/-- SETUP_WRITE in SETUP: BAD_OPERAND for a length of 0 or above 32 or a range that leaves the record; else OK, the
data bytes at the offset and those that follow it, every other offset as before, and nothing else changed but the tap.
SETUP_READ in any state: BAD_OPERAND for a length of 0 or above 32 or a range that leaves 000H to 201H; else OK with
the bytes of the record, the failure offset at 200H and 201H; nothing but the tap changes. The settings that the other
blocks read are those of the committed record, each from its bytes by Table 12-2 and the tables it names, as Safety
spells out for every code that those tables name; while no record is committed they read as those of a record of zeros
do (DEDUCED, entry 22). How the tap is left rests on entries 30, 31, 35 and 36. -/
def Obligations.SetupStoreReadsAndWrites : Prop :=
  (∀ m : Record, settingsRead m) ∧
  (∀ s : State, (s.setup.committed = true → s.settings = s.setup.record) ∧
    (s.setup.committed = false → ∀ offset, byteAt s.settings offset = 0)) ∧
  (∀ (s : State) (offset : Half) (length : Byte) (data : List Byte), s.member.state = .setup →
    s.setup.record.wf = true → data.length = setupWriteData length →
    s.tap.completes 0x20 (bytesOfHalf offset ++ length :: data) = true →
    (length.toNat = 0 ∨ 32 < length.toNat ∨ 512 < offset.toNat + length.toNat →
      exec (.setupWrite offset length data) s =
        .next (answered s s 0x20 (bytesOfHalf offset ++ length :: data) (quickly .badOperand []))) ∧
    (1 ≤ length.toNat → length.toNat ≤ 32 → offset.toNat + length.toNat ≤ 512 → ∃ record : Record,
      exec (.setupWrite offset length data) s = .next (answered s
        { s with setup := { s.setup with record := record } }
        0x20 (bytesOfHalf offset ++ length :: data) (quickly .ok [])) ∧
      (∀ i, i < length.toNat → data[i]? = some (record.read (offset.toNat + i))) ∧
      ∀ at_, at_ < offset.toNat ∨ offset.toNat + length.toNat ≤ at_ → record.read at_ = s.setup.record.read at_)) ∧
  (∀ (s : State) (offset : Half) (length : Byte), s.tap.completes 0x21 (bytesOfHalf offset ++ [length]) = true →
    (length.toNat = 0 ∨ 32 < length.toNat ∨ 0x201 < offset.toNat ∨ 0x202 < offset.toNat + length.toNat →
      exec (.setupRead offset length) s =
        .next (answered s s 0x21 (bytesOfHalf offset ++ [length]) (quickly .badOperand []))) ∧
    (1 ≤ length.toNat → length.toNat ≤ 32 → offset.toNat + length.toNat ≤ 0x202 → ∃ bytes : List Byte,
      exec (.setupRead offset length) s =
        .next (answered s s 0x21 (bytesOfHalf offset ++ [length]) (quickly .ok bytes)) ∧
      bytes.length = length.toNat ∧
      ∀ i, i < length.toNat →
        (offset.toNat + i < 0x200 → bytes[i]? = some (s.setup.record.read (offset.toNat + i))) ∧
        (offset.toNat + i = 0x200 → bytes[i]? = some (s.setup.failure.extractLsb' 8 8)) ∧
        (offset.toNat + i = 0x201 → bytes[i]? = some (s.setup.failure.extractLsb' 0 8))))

────────────────

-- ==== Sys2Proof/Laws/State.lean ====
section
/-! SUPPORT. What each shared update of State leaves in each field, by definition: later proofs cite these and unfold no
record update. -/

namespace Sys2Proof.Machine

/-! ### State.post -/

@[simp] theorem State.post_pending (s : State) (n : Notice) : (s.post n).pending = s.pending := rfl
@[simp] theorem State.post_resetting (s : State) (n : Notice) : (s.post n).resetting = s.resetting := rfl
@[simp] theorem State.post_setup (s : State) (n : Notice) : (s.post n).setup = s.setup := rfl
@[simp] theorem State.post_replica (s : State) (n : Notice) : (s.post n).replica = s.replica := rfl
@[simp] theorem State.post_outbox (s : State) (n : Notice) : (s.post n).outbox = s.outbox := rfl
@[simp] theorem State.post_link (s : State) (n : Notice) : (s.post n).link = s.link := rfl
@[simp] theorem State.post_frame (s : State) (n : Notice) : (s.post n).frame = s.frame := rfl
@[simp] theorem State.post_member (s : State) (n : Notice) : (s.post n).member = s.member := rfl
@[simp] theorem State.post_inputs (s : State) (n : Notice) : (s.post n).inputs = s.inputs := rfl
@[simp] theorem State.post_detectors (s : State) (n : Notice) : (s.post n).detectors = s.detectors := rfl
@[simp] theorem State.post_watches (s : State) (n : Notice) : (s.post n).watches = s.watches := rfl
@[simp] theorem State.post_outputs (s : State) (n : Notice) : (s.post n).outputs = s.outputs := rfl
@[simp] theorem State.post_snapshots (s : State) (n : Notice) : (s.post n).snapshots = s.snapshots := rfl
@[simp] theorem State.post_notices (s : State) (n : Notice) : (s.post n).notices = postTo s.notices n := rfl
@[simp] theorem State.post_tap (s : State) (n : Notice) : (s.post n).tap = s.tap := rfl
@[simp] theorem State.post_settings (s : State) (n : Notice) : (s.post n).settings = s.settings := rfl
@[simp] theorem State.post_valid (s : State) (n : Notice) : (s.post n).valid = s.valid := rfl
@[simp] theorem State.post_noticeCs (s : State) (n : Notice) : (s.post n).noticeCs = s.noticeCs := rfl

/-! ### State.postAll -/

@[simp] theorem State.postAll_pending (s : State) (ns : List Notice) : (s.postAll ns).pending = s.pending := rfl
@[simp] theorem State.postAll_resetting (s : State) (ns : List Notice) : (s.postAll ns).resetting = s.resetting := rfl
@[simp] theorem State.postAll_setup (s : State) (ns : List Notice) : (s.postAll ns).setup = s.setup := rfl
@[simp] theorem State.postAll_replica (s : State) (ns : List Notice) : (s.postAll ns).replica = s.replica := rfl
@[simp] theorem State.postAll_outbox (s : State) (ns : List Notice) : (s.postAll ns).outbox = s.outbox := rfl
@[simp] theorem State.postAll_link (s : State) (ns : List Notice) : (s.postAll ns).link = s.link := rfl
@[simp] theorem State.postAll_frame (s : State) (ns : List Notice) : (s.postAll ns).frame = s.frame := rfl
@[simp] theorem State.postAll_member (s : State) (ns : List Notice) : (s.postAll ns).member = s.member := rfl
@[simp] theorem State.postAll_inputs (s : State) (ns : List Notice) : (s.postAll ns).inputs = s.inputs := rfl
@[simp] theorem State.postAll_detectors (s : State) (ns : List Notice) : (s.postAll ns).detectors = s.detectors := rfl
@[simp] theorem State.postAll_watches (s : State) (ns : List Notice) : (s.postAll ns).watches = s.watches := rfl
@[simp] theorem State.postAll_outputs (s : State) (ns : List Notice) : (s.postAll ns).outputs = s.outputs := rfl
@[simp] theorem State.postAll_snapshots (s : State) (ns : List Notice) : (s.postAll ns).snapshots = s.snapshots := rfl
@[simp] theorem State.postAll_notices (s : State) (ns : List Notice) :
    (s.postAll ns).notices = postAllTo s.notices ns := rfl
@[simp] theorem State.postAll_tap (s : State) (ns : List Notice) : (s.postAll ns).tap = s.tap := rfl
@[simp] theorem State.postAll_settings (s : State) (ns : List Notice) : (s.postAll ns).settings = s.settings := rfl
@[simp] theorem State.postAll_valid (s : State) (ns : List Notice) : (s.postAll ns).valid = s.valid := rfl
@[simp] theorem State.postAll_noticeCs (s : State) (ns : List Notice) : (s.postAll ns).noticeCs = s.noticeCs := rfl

────────────────

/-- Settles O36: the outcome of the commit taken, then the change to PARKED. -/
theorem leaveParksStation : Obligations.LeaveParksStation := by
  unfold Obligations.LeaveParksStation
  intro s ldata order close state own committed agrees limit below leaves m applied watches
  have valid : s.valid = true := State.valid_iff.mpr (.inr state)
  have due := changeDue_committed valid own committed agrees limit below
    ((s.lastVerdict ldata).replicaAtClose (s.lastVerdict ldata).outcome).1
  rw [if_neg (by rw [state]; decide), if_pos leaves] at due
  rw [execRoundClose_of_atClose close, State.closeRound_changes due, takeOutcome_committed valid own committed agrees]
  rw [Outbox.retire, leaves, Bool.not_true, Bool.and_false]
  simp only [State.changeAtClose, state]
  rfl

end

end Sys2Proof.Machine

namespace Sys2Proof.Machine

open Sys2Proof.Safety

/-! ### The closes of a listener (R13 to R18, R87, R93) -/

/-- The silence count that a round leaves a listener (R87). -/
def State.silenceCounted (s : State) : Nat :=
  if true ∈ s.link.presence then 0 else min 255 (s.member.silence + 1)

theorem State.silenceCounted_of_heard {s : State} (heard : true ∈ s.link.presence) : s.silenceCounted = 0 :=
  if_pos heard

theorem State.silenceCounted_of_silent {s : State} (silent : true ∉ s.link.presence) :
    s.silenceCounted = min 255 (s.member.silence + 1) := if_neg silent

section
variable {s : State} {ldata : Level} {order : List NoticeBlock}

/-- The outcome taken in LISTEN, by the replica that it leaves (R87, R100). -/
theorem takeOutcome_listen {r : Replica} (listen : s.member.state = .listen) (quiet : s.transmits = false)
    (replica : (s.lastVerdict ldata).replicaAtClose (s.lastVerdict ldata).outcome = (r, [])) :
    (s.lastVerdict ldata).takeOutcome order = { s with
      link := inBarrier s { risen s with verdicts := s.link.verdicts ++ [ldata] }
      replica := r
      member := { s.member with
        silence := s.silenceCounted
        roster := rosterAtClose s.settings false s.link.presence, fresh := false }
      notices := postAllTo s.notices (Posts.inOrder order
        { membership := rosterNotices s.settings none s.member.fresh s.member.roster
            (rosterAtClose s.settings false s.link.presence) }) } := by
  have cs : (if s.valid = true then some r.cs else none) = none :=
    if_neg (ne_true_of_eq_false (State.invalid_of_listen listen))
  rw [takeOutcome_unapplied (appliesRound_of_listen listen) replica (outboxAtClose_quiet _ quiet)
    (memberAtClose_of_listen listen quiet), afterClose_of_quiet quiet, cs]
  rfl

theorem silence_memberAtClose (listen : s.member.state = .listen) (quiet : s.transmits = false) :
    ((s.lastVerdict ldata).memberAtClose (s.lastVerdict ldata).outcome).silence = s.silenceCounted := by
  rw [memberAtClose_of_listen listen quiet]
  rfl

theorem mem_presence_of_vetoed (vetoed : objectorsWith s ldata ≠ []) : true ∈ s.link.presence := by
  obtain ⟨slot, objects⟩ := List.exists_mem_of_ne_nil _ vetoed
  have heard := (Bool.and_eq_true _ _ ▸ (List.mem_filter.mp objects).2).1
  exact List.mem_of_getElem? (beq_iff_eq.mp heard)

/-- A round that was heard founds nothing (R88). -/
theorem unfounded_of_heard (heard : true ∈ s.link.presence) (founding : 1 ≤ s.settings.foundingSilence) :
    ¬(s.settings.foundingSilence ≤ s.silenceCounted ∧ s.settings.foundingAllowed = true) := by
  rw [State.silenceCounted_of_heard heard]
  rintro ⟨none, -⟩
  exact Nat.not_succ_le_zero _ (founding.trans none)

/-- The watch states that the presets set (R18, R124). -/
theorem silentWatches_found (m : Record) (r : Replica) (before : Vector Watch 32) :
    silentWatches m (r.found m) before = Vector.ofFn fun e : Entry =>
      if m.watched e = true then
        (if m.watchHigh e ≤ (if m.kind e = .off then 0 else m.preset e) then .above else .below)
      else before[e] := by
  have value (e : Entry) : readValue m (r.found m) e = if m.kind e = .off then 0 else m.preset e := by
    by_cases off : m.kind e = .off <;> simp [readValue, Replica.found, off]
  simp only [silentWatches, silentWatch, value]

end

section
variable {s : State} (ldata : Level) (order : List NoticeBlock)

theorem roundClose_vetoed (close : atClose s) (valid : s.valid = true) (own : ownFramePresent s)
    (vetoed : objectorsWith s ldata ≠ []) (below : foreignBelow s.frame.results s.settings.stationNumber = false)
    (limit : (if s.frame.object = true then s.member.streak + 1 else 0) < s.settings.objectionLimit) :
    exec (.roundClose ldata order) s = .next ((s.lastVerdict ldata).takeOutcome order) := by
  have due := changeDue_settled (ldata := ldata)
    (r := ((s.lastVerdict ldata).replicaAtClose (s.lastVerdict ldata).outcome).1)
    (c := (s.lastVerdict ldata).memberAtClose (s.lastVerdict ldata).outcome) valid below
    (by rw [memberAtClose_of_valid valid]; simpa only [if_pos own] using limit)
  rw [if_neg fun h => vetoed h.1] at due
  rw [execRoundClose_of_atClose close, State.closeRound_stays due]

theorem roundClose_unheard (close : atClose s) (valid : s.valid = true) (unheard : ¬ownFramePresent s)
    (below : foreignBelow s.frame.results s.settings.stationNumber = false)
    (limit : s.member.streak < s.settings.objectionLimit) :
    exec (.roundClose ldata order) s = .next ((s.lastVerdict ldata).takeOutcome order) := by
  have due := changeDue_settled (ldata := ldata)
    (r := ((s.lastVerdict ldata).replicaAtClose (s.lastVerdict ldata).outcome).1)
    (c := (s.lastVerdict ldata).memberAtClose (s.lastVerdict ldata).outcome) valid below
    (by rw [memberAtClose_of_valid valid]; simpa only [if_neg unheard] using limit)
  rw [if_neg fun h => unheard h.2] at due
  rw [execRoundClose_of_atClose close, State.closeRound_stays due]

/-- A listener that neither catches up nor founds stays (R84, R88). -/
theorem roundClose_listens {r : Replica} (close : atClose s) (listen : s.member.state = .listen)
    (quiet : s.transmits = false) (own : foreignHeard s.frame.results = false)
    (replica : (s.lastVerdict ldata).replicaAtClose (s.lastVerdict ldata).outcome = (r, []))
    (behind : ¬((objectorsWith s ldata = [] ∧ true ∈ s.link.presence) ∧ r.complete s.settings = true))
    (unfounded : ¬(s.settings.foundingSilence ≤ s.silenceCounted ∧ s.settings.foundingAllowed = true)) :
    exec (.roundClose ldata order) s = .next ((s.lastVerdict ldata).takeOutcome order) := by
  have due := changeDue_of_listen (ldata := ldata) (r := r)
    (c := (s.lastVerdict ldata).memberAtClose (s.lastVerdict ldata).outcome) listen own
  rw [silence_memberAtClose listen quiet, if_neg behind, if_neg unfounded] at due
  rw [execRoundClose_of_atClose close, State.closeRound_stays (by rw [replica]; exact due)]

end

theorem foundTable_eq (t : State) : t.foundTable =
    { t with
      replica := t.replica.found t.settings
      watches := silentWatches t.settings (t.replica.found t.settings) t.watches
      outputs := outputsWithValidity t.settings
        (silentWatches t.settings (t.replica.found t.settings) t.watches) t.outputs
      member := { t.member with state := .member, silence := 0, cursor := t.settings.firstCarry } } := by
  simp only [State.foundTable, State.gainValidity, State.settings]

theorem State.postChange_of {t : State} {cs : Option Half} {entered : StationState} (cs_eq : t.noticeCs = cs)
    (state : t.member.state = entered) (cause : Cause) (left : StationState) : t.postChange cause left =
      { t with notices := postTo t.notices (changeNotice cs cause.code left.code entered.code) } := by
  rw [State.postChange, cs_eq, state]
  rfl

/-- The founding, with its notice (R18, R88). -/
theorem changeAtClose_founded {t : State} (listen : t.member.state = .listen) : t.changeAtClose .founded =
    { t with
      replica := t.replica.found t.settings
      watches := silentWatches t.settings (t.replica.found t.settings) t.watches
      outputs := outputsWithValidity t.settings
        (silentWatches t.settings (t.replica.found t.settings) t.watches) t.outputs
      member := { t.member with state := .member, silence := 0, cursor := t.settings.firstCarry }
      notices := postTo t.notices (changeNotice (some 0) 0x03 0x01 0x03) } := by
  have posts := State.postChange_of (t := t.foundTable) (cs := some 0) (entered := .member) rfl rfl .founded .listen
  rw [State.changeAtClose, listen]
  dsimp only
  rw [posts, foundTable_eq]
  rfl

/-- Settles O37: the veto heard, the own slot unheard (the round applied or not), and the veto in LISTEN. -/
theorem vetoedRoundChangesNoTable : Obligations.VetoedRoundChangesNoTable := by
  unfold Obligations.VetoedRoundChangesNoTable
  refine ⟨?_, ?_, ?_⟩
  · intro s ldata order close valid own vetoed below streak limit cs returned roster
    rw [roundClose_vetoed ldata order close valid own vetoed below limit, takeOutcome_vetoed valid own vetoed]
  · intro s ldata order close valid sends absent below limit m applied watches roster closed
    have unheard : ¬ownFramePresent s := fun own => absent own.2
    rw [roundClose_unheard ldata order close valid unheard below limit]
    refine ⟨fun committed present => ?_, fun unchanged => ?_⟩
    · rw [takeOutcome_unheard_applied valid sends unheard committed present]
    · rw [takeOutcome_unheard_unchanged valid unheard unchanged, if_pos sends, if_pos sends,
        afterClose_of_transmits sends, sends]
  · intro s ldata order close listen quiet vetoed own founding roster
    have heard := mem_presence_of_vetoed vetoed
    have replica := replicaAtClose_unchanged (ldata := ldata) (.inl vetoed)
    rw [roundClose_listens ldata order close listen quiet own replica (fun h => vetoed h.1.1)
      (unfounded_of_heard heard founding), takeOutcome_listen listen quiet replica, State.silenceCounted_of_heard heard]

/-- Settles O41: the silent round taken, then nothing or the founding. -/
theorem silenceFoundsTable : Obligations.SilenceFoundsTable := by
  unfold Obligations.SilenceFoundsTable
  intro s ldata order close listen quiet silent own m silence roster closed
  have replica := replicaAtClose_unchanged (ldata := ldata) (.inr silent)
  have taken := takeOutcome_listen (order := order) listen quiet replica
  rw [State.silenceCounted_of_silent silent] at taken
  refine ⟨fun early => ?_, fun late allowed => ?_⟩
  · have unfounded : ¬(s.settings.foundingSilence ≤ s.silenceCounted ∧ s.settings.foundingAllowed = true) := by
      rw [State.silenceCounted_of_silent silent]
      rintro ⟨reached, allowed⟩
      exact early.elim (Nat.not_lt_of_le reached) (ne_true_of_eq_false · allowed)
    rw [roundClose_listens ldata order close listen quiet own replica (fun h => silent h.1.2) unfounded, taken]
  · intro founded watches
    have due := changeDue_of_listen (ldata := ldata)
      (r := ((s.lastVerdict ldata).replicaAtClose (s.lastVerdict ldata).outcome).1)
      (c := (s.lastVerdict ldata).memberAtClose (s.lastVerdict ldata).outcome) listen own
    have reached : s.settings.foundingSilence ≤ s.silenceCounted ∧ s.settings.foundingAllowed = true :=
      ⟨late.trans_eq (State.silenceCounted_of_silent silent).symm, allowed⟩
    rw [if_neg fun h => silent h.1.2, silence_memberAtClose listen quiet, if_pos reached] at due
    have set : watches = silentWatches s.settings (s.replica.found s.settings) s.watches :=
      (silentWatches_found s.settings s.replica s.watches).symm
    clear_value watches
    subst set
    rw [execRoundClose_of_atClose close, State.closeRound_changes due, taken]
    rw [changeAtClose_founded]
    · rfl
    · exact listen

────────────────

» Task to carry out:
Every line above from the line with "else OK, the" to the line with "SETUP_READ in any", inclusive, must be returned exactly; no other line belongs in the reply.

» Your solution:
/-- SETUP_WRITE in SETUP: BAD_OPERAND for a length of 0 or above 32 or a range that leaves the record; else OK, the
data bytes at the offset and those that follow it, every other offset as before, and nothing else changed but the tap.
SETUP_READ in any state: BAD_OPERAND for a length of 0 or above 32 or a range that leaves 000H to 201H; else OK with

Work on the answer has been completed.